Even if they did not care, she would never give up on the chance that even a single of these students would rise to a new plain of understanding. However, she was human, and at times she too had to calm her mind and engage in something soothing relaxing, book club it would be.
Few things brought her as much glee as to pick up a novel and delve into the minutia of every literary figure, plot device, the social and historical context which needed to comprehend whatever literary masterpiece she was devouring. Surrounded by like-minded individuals she debated over the endless interpretation of a man’s unseemly transformation into a horrendous creature or the famines that plagued one of the world’s greatest empires during its most distinguished literary times. These meetings were to her what to many can be described as bliss, absorbed in the intellectual debacle stemming from endless nights of annotation and philosophical questioning. Nonetheless, there are those who refuse, no they do not dignify themselves, to pick up a single novel, poem, or even a magazine and to culminate this atrocity they dared insult the most prestigious authors of all time! It was because of people like these that upon returning home she would stifle away her books and proceed to look material for her students, countless hours spent crafting and organizing plans to bring forth new ideas into the bright young minds she taught. If she failed, above all else she knew that at least she had given them the tools to come out as well read and cultured men and woman and whatever they chose to do with the countless worksheets, notes, and advice she provided rested on their shoulders alone.

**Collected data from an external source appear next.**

/-! ### joinWaitList -/

@[simp] theorem joinWaitList_windows (s : State) (l : Lookup) : (s.joinWaitList l).windows = s.windows := rfl
@[simp] theorem joinWaitList_staging (s : State) (l : Lookup) : (s.joinWaitList l).staging = s.staging := rfl
@[simp] theorem joinWaitList_bindings (s : State) (l : Lookup) : (s.joinWaitList l).bindings = s.bindings := rfl
@[simp] theorem joinWaitList_streams (s : State) (l : Lookup) : (s.joinWaitList l).streams = s.streams := rfl
@[simp] theorem joinWaitList_waitList (s : State) (l : Lookup) :
    (s.joinWaitList l).waitList = s.waitList ++ [l] := rfl
@[simp] theorem joinWaitList_engine (s : State) (l : Lookup) : (s.joinWaitList l).engine = s.engine := rfl
@[simp] theorem joinWaitList_channels (s : State) (l : Lookup) : (s.joinWaitList l).channels = s.channels := rfl
@[simp] theorem joinWaitList_records (s : State) (l : Lookup) : (s.joinWaitList l).records = s.records := rfl
@[simp] theorem joinWaitList_pwq (s : State) (l : Lookup) : (s.joinWaitList l).pwq = s.pwq := rfl
@[simp] theorem joinWaitList_nextEntry (s : State) (l : Lookup) : (s.joinWaitList l).nextEntry = s.nextEntry := rfl
@[simp] theorem joinWaitList_port (s : State) (l : Lookup) : (s.joinWaitList l).port = s.port := rfl
@[simp] theorem joinWaitList_drain (s : State) (l : Lookup) : (s.joinWaitList l).drain = s.drain := rfl
@[simp] theorem joinWaitList_log (s : State) (l : Lookup) : (s.joinWaitList l).log = s.log := rfl
@[simp] theorem joinWaitList_link (s : State) (l : Lookup) : (s.joinWaitList l).link = s.link := rfl
@[simp] theorem joinWaitList_porst (s : State) (l : Lookup) : (s.joinWaitList l).porst = s.porst := rfl
@[simp] theorem joinWaitList_out (s : State) (l : Lookup) : (s.joinWaitList l).out = s.out := rfl
@[simp] theorem joinWaitList_pending (s : State) (l : Lookup) : (s.joinWaitList l).pending = s.pending := rfl
@[simp] theorem joinWaitList_slot (s : State) (l : Lookup) (c' : Ctx) (w' : WinIx) : (s.joinWaitList l).slot c' w' = s.slot c' w' := rfl
@[simp] theorem joinWaitList_version (s : State) (l : Lookup) (c' : Ctx) : (s.joinWaitList l).version c' = s.version c' := rfl
@[simp] theorem joinWaitList_channel (s : State) (l : Lookup) (m' : Master) : (s.joinWaitList l).channel m' = s.channel m' := rfl
@[simp] theorem joinWaitList_record (s : State) (l : Lookup) (m' : Master) : (s.joinWaitList l).record m' = s.record m' := rfl
@[simp] theorem joinWaitList_stream (s : State) (l : Lookup) (m' : Master) : (s.joinWaitList l).stream m' = s.stream m' := rfl
@[simp] theorem joinWaitList_binding (s : State) (l : Lookup) (m' : Master) : (s.joinWaitList l).binding m' = s.binding m' := rfl
@[simp] theorem joinWaitList_tag (s : State) (l : Lookup) (t' : TagNo) : (s.joinWaitList l).tag t' = s.tag t' := rfl

/-! ### takeOffer -/

@[simp] theorem takeOffer_windows (s : State) (m : Master) (o : Offer) : (s.takeOffer m o).windows = s.windows := rfl
@[simp] theorem takeOffer_staging (s : State) (m : Master) (o : Offer) : (s.takeOffer m o).staging = s.staging := rfl
@[simp] theorem takeOffer_bindings (s : State) (m : Master) (o : Offer) : (s.takeOffer m o).bindings = s.bindings := rfl
@[simp] theorem takeOffer_streams (s : State) (m : Master) (o : Offer) : (s.takeOffer m o).streams = s.streams := rfl
@[simp] theorem takeOffer_waitList (s : State) (m : Master) (o : Offer) : (s.takeOffer m o).waitList = s.waitList := rfl
@[simp] theorem takeOffer_engine (s : State) (m : Master) (o : Offer) : (s.takeOffer m o).engine = s.engine := rfl
@[simp] theorem takeOffer_channels (s : State) (m : Master) (o : Offer) :
    (s.takeOffer m o).channels = s.channels.set m { s.channel m with offer := some o, taken := true, serial := (s.channel m).serial + 1 } := rfl
@[simp] theorem takeOffer_records (s : State) (m : Master) (o : Offer) : (s.takeOffer m o).records = s.records := rfl
@[simp] theorem takeOffer_pwq (s : State) (m : Master) (o : Offer) : (s.takeOffer m o).pwq = s.pwq := rfl
@[simp] theorem takeOffer_nextEntry (s : State) (m : Master) (o : Offer) : (s.takeOffer m o).nextEntry = s.nextEntry := rfl
@[simp] theorem takeOffer_port (s : State) (m : Master) (o : Offer) : (s.takeOffer m o).port = s.port := rfl
@[simp] theorem takeOffer_drain (s : State) (m : Master) (o : Offer) : (s.takeOffer m o).drain = s.drain := rfl
@[simp] theorem takeOffer_log (s : State) (m : Master) (o : Offer) : (s.takeOffer m o).log = s.log := rfl
@[simp] theorem takeOffer_link (s : State) (m : Master) (o : Offer) : (s.takeOffer m o).link = s.link := rfl
@[simp] theorem takeOffer_porst (s : State) (m : Master) (o : Offer) : (s.takeOffer m o).porst = s.porst := rfl
@[simp] theorem takeOffer_out (s : State) (m : Master) (o : Offer) : (s.takeOffer m o).out = s.out := rfl
@[simp] theorem takeOffer_pending (s : State) (m : Master) (o : Offer) : (s.takeOffer m o).pending = s.pending := rfl
@[simp] theorem takeOffer_slot (s : State) (m : Master) (o : Offer) (c' : Ctx) (w' : WinIx) : (s.takeOffer m o).slot c' w' = s.slot c' w' := rfl
@[simp] theorem takeOffer_version (s : State) (m : Master) (o : Offer) (c' : Ctx) : (s.takeOffer m o).version c' = s.version c' := rfl
@[simp] theorem takeOffer_record (s : State) (m : Master) (o : Offer) (m' : Master) : (s.takeOffer m o).record m' = s.record m' := rfl
@[simp] theorem takeOffer_stream (s : State) (m : Master) (o : Offer) (m' : Master) : (s.takeOffer m o).stream m' = s.stream m' := rfl
@[simp] theorem takeOffer_binding (s : State) (m : Master) (o : Offer) (m' : Master) : (s.takeOffer m o).binding m' = s.binding m' := rfl
@[simp] theorem takeOffer_tag (s : State) (m : Master) (o : Offer) (t' : TagNo) : (s.takeOffer m o).tag t' = s.tag t' := rfl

Her vividly colored tops coated in, molas, bright flowers, and creative designs were a symbol of her loving personality. She spent countless, sleepless nights looking for worksheets, advice, literary devices, and grammatical rules, all tools for her students to use at their own discretion. Her slightly almond skin and brown eyes melt together, a local physique. Her sharp and vigorous voice bouncing off every wall in every hallway she enters. Her stance proud and high, treading through the world on her own accord and her critics keen and concise. Yet, what most stands out is her willingness to suffer for her students, to push them to attain the education they deserve, loving and kind she’s always willing to help.